(Stored entries)

--- START ---

/-- A calibration that a resolved trigger ends (R353). -/
theorem State.calWhey_sameButTriggers (s : State) : s.calWhey.sameButTriggers s := by
  unfold State.calWhey
  split
  · split
    · exact s.verdict_sameButTriggers ..
    · split
      · exact s.verdict_sameButTriggers ..
      · exact s.sameButTriggers_refl
  · exact s.sameButTriggers_refl

/-- What is latched up to a cycle changes triggers only (R53). -/
theorem State.latchTo_sameButTriggers (s : State) (c : Nat) : (s.latchTo c).sameButTriggers s :=
  State.sameButTriggers_trans (State.calWhey_sameButTriggers _)
    (foldl_sameButTriggers _ _ _ fun s c => s.latchCycle_sameButTriggers c)

/-- The time that a command names changes triggers only. -/
theorem State.at_sameButTriggers (s : State) (c : Nat) : (s.at c).sameButTriggers s :=
  State.sameButTriggers_trans (s := (s.latchTo c).startsBefore (c + 1)) rfl
    (State.sameButTriggers_trans (State.startsBefore_sameButTriggers _ _) (s.latchTo_sameButTriggers c))

/-- Where only triggers change, TICKOUT stays. -/
theorem State.tickout_of_sameButTriggers {s u : State} (h : s.sameButTriggers u) : s.tick.tickout = u.tick.tickout :=
  congrArg (·.tick.tickout) h

/-- HALF_TICK of a running tick with TICKOUT high. -/
theorem State.halfTick_of_on {s : State} (hon : s.tick.on = true) (hout : s.tick.tickout = true) :
    s.halfTick = ({ s with tick := { s.tick with tickout := false } } : State).at (8 * (tickN s.active / 2)) := by
  simp [State.halfTick, hon, hout]

/-- BODY_OPEN opens the body of a running tick. -/
theorem State.bodyOpen_part {s : State} (hon : s.tick.on = true) (hpart : s.tick.part = .prologue) :
    s.bodyOpen.tick.part = .body := by
  simp [State.bodyOpen, hon, hpart]

/-- GUARD_WINDOW_OPEN opens the guard window of a running tick. -/
theorem State.guardWindow_part {s : State} (hon : s.tick.on = true) (hpart : s.tick.part ≠ .guard) :
    s.guardWindow.tick.part = .guard := by
  simp [State.guardWindow, hon, hpart]

/-- Settles O11: each event acts on the part it names; number and configuration are kept by every operation it is made of. -/
theorem tickPartsFollow : Obligations.TickPartsFollow := by
  intro s hcore hon
  refine ⟨fun hout => ?_, fun hpart => ?_, fun hpart => ?_⟩
  · have hhalf := State.halfTick_of_on (s := s.begin) hon hout
    refine ⟨State.ends_of_run hcore rfl hhalf, State.reaches_of_run hcore rfl ⟨?_, ?_, ?_⟩⟩
    · rw [State.settle_tick, hhalf]
      exact State.tickout_of_sameButTriggers (State.at_sameButTriggers _ _)
    all_goals simp
  · exact State.reaches_of_run hcore rfl ⟨by simpa using State.bodyOpen_part (s := s.begin) hon hpart, by simp, by simp⟩
  · exact State.reaches_of_run hcore rfl ⟨by simpa using State.guardWindow_part (s := s.begin) hon hpart, by simp, by simp⟩

end Sys2Proof.Machine
end

section
/-! PROOFS. The first rule of the commit check (R15, R105). -/
namespace Sys2Proof.Machine
open Sys2Proof

/-- The codes of the rules after the first are other than 0301h (R105). -/
theorem later_rule_code_ne {c : CheckIn} {ch : List Nat} {r : Nat × Option Failure} (h : r ∈ (commitRules c ch).tail) : r.1 ≠ 0x301 := by
  have hcodes : 0x301 ∉ (commitRules c ch).tail.map (·.1) := by simp [commitRules]
  exact fun he => hcodes (he ▸ List.mem_map_of_mem h)

/-- R15's rule fails where the prologue and the guard window leave no room. -/
theorem rule0301_of_le {f : Tbl Nat} (h : tickN f ≤ 12 + guardG f) :
    rule0301 f = some (12 + guardG f + 1 - tickN f, key 0x2000 3, 0) := by
  simp [rule0301, failIf, h]

/-- R15's rule passes where they do. -/
theorem rule0301_of_lt {f : Tbl Nat} (h : 12 + guardG f < tickN f) : rule0301 f = none := by
  simp [rule0301, failIf, h]

/-- R15's rule is the first of R105's table. -/
theorem commitCheck_of_rule0301 {c : CheckIn} {x : Failure} (h : rule0301 c.frozen = some x) : commitCheck c = some (0x301, x) := by
  simp [commitCheck, commitRules, h]

/-- Settles O23: 0301h is the first rule of R105's table and the code of no other. -/
theorem guardMustLeaveRoom : Obligations.GuardMustLeaveRoom := by
  intro c
  refine ⟨fun hle => ⟨_, commitCheck_of_rule0301 (rule0301_of_le hle)⟩, fun hlt x hx => ?_⟩
  have hpass := rule0301_of_lt hlt
  obtain ⟨r, hr, hfound⟩ := List.exists_of_findSome?_eq_some hx
  obtain ⟨_, hfail, hcode⟩ := Option.map_eq_some_iff.mp hfound
  obtain rfl | hr := List.mem_cons.mp hr
  · simp [hpass] at hfail
  · exact later_rule_code_ne hr (congrArg Prod.fst hcode)

end Sys2Proof.Machine
end

section
/-! PROOFS. What reaches the lock loop between its evaluations (R20–R23, R30). -/
namespace Sys2Proof.Machine
open Sys2Proof

/-- A reference event has arrived: it belongs to the instants of its block, and ends lock fault 2 (R25, R30). -/
def TickSt.arrival (t : TickSt) (x : Rat) : TickSt :=
  { t with arrived := t.arrived + 1, blockSeen := t.blockSeen ++ [x], fault := if t.fault = 2 then 0 else t.fault }

/-- A reference event of the source in force that is heard waits for the evaluation, or is an outlier (R20, R21, R23). -/
theorem State.refEvent_of_heard {s : State} {src : RefSource} {inst : Int} (hon : s.tick.on = true)
    (hsrc : s.acfg 0x2000 2 = refNum src)
    (hsync : src = .sync → s.can.started = true ∧ s.can.nmt ≠ .stopped ∧ s.netHalted = false)
    (hgalt : src = .galtlink → s.tickCounts = true) :
    let x : Rat := s.refInstant src inst + s.acfg 0x2000 4
    let t := s.tick.arrival x
    s.refEvent src inst =
      if s.tick.anchored && !inWindow s.tick.anchor (lockWindow (refNum src) (interval s.active)) x then
        { s with tick := { t with outliers := satInc t.outliers } }
      else { s with tick := { t with events := t.events ++ [x] } } := by
  have hcfg : cfg s.active 0x2000 2 = refNum src := hsrc
  refine if_pos ?_
  cases src with
  | tickin => simp [hon, hcfg]
  | sync =>
    obtain ⟨hstarted, hnmt, hnet⟩ := hsync rfl
    simp [hon, hcfg, hstarted, hnmt, hnet]
  | galtlink => simp [hon, hcfg, hgalt rfl]

/-- R20–R23: the two ways of an event that is heard. -/
theorem referenceEventsEnterTheLoop : Claim.ReferenceEventsEnterTheLoop := by
  intro s src inst hcore hon hsrc hsync hgalt x inside
  have hevent := State.refEvent_of_heard (s := s.begin) (inst := inst) hon hsrc hsync hgalt
  refine ⟨fun hin => ?_, fun hanchored hout => ?_⟩
  · have hkept : (s.tick.anchored && !inside) = false := by
      obtain h | h := hin <;> simp [h]
    exact State.ends_of_run (f := (·.refEvent src inst)) hcore rfl (hevent.trans (if_neg (ne_true_of_eq_false hkept)))
  · have houtlier : (s.tick.anchored && !inside) = true := by simp [hanchored, hout]
    exact State.ends_of_run (f := (·.refEvent src inst)) hcore rfl (hevent.trans (if_pos houtlier))

/-- HOLDOVER_LIMIT in the tick that makes HOLDOVER reach 2000h.05, with no transition decided (R30). -/
theorem State.holdoverLimit_of_reached {s : State} (hon : s.tick.on = true) (hlock : s.tick.lock = .holdover)
    (hnext : s.tick.lockNext = none) (hlimit : s.acfg 0x2000 5 ≠ 0) (hreach : s.acfg 0x2000 5 ≤ s.tick.holdover + 1) :
    s.holdoverLimit = { s with tick := { s.tick with lockNext := some .adrift } } := by
  simp [State.holdoverLimit, hon, hlock, hnext, hlimit, hreach]

/-- R30: the limit of HOLDOVER. -/
theorem holdoverLimitAsksForAdrift : Claim.HoldoverLimitAsksForAdrift := by
  intro s hcore hon hlock hnext hlimit hreach
  exact State.ends_of_run hcore rfl (State.holdoverLimit_of_reached (s := s.begin) hon hlock hnext hlimit hreach)

/-- Settles O34, clause by clause. -/
theorem lockLoopInputs : Obligations.LockLoopInputs := ⟨referenceEventsEnterTheLoop, holdoverLimitAsksForAdrift⟩

end Sys2Proof.Machine
end

section
/-! PROOFS. The evaluation of the lock loop at an anchor boundary, and what a usable event leaves alone (R23–R25, R30). -/
namespace Sys2Proof.Machine
open Sys2Proof

/-- The capture window has closed: no event waits, and a block in progress spans one interval more (R23, R25). -/
def TickSt.closeWindow (t : TickSt) : TickSt :=
  { t with events := [], blockSpan := if t.blockFirst.isSome then t.blockSpan + 1 else t.blockSpan }

/-- The loop looks to the anchor boundary that follows (R21, R23). -/
def TickSt.aimNext (t : TickSt) (i : Nat) : TickSt :=
  { t with anchor := t.nextAnchor i, arrived := 0, blockSeen := if t.blockFirst.isSome then t.blockSeen else [] }

/-- The window closes with an event used, which ends a run of misses, and `more` behind it, which are outliers (R23, R30). -/
def TickSt.takeFirst (t : TickSt) (more : Nat) : TickSt :=
  { t.closeWindow with unusable := 0, outliers := satAdd t.outliers more }

/-- An anchored loop uses the first event of the window (R23). -/
def State.useFirst (s : State) (x : Rat) (more : Nat) : State :=
  ({ s with tick := s.tick.takeFirst more } : State).usable x (s.tick.anchor - x) 0

/-- LOCK_LOOP_EVALUATION without a usable event. -/
theorem State.lockEval_of_no_event {s : State} (hon : s.tick.on = true) (hsrc : s.acfg 0x2000 2 ≠ 0) (hnone : s.tick.events = []) :
    s.lockEval = { s with tick := s.tick.closeWindow.miss.aimNext (interval s.active) } := by
  have hruns : (s.tick.on && decide (cfg s.active 0x2000 2 ≠ 0)) = true := Bool.and_eq_true_iff.mpr ⟨hon, decide_eq_true hsrc⟩
  refine (if_pos hruns).trans ?_
  rw [hnone]
  rfl

/-- LOCK_LOOP_EVALUATION of an anchored loop that has seen an event. -/
theorem State.lockEval_of_event {s : State} {x : Rat} {more : List Rat} (hon : s.tick.on = true) (hsrc : s.acfg 0x2000 2 ≠ 0)
    (hsome : s.tick.events = x :: more) (hanchored : s.tick.anchored = true) :
    s.lockEval = { s.useFirst x more.length with
      tick := (s.useFirst x more.length).tick.aimNext (interval s.active) } := by
  have hruns : (s.tick.on && decide (cfg s.active 0x2000 2 ≠ 0)) = true := Bool.and_eq_true_iff.mpr ⟨hon, decide_eq_true hsrc⟩
  refine (if_pos hruns).trans ?_
  rw [hsome]
  simp only [if_pos hanchored]
  rfl

/-- Closing the window and missing leave the anchor boundary and the stretch in force alone. -/
theorem TickSt.miss_nextAnchor (t : TickSt) (i : Nat) : t.closeWindow.miss.nextAnchor i = t.nextAnchor i := rfl

/-- The third miss in a row of an anchored and locked loop, with no transition decided, asks for HOLDOVER, cause 1 (R30). -/
theorem TickSt.miss_asks_holdover {t : TickSt} (hlock : t.lock = .locked) (hanchored : t.anchored = true) (hrun : 2 ≤ t.unusable)
    (hnext : t.lockNext = none) : t.miss.lockNext = some .holdover ∧ t.miss.holdCause = 1 := by
  simp [TickSt.miss, hlock, hanchored, hrun, hnext]

/-- R23, R25, R30: an anchor boundary without a usable event. -/
theorem missingEventsAreCounted : Claim.MissingEventsAreCounted := by
  intro s hcore hon hsrc hnone
  refine State.reaches_of_run hcore rfl ?_
  rw [State.eq_of_apart (State.apart_settle _), State.lockEval_of_no_event (s := s.begin) hon hsrc hnone]
  refine ⟨rfl, rfl, TickSt.miss_nextAnchor _ _, rfl, rfl, rfl, rfl, ?_, ?_⟩
  · exact fun hlock hanchored hrun hnext => TickSt.miss_asks_holdover (t := s.tick.closeWindow) hlock hanchored hrun hnext
  · simp [State.sameConfig, State.sameLanes, State.sameResults, State.sameIo, State.sameRest, State.begin]

/-- Tick state `t` is `u` but for what a usable event sets: phase error, block, verdict, correction and the transition it
decides (R23, R25, R30). -/
def TickSt.sameButLoop (t u : TickSt) : Prop :=
  t = { u with
    phaseErr := t.phaseErr, good := t.good, measured := t.measured, fault := t.fault, lockNext := t.lockNext
    holdCause := t.holdCause, f := t.f, integ := t.integ, fLast := t.fLast, blockFirst := t.blockFirst
    blockCount := t.blockCount, blockSpan := t.blockSpan, blockSeen := t.blockSeen }

/-- Changes of the loop add up. -/
theorem TickSt.sameButLoop_trans {t u v : TickSt} (h : t.sameButLoop u) (k : u.sameButLoop v) : t.sameButLoop v := by
  unfold TickSt.sameButLoop at *
  rw [h, k]

/-- What the loop leaves alone: the events that wait, the counts at the anchor boundary, the lock state, the next anchor boundary. -/
theorem TickSt.window_of_sameButLoop {t u : TickSt} (h : t.sameButLoop u) :
    t.events = u.events ∧ t.outliers = u.outliers ∧ t.unusable = u.unusable ∧ t.missing = u.missing ∧ t.lock = u.lock ∧
      ∀ i, t.nextAnchor i = u.nextAnchor i := by
  unfold TickSt.sameButLoop at h
  rw [h]
  exact ⟨rfl, rfl, rfl, rfl, rfl, fun _ => rfl⟩

/-- The block measurement (R25). -/
theorem TickSt.blockEvent_sameButLoop (t : TickSt) (x : Rat) (back : Nat) : (t.blockEvent x back).sameButLoop t := by
  unfold TickSt.blockEvent
  split <;> rfl

/-- The judgement of a completed block (R25, R30). -/
theorem State.judgeBlock_sameButLoop (s : State) (x : Rat) : (s.judgeBlock x).tick.sameButLoop s.tick := by
  unfold State.judgeBlock
  split
  · rfl
  · dsimp only
    split <;> rfl

/-- The judgement of a block changes the tick machinery and the event log only. -/
theorem State.judgeBlock_frame (s : State) (x : Rat) :
    s.judgeBlock x = { s with tick := (s.judgeBlock x).tick, diag := (s.judgeBlock x).diag } := by
  unfold State.judgeBlock
  split
  · rfl
  · dsimp only
    split <;> rfl

/-- The correction (R23, R32). -/
theorem TickSt.steer_sameButLoop (t : TickSt) (src i : Nat) (e : Rat) : (t.steer src i e).sameButLoop t := by
  unfold TickSt.steer
  split <;> rfl

/-- The transition decided (R30). -/
theorem TickSt.afterEvent_sameButLoop (t : TickSt) : t.afterEvent.sameButLoop t := by
  unfold TickSt.afterEvent
  repeat' split
  all_goals rfl

/-- A number held within bounds lies within them. -/
theorem clampRat_mem {m : Rat} (hm : 0 ≤ m) (x : Rat) : -m ≤ clampRat m x ∧ clampRat m x ≤ m := by
  unfold clampRat
  repeat' split
  all_goals constructor <;> linarith

/-- The correction of a loop that steers stays within 1000 ppm (R23). -/
theorem TickSt.steer_f_mem {t : TickSt} (hlock : t.lock = .acquiring ∨ t.lock = .locked) (src i : Nat) (e : Rat) :
    -(1 / 1000 : Rat) ≤ (t.steer src i e).f ∧ (t.steer src i e).f ≤ 1 / 1000 := by
  have hm : mkRat 1 1000 = (1 / 1000 : Rat) := by norm_num [Rat.mkRat_eq_div]
  unfold TickSt.steer
  rw [if_pos hlock, ← hm]
  exact clampRat_mem (by rw [hm]; norm_num) _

--- END ---

(WHAT IS NEEDED)
Where a line above holds the string "hnet", show that line.

(TASK RESULT)
    obtain ⟨hstarted, hnmt, hnet⟩ := hsync rfl
    simp [hon, hcfg, hstarted, hnmt, hnet]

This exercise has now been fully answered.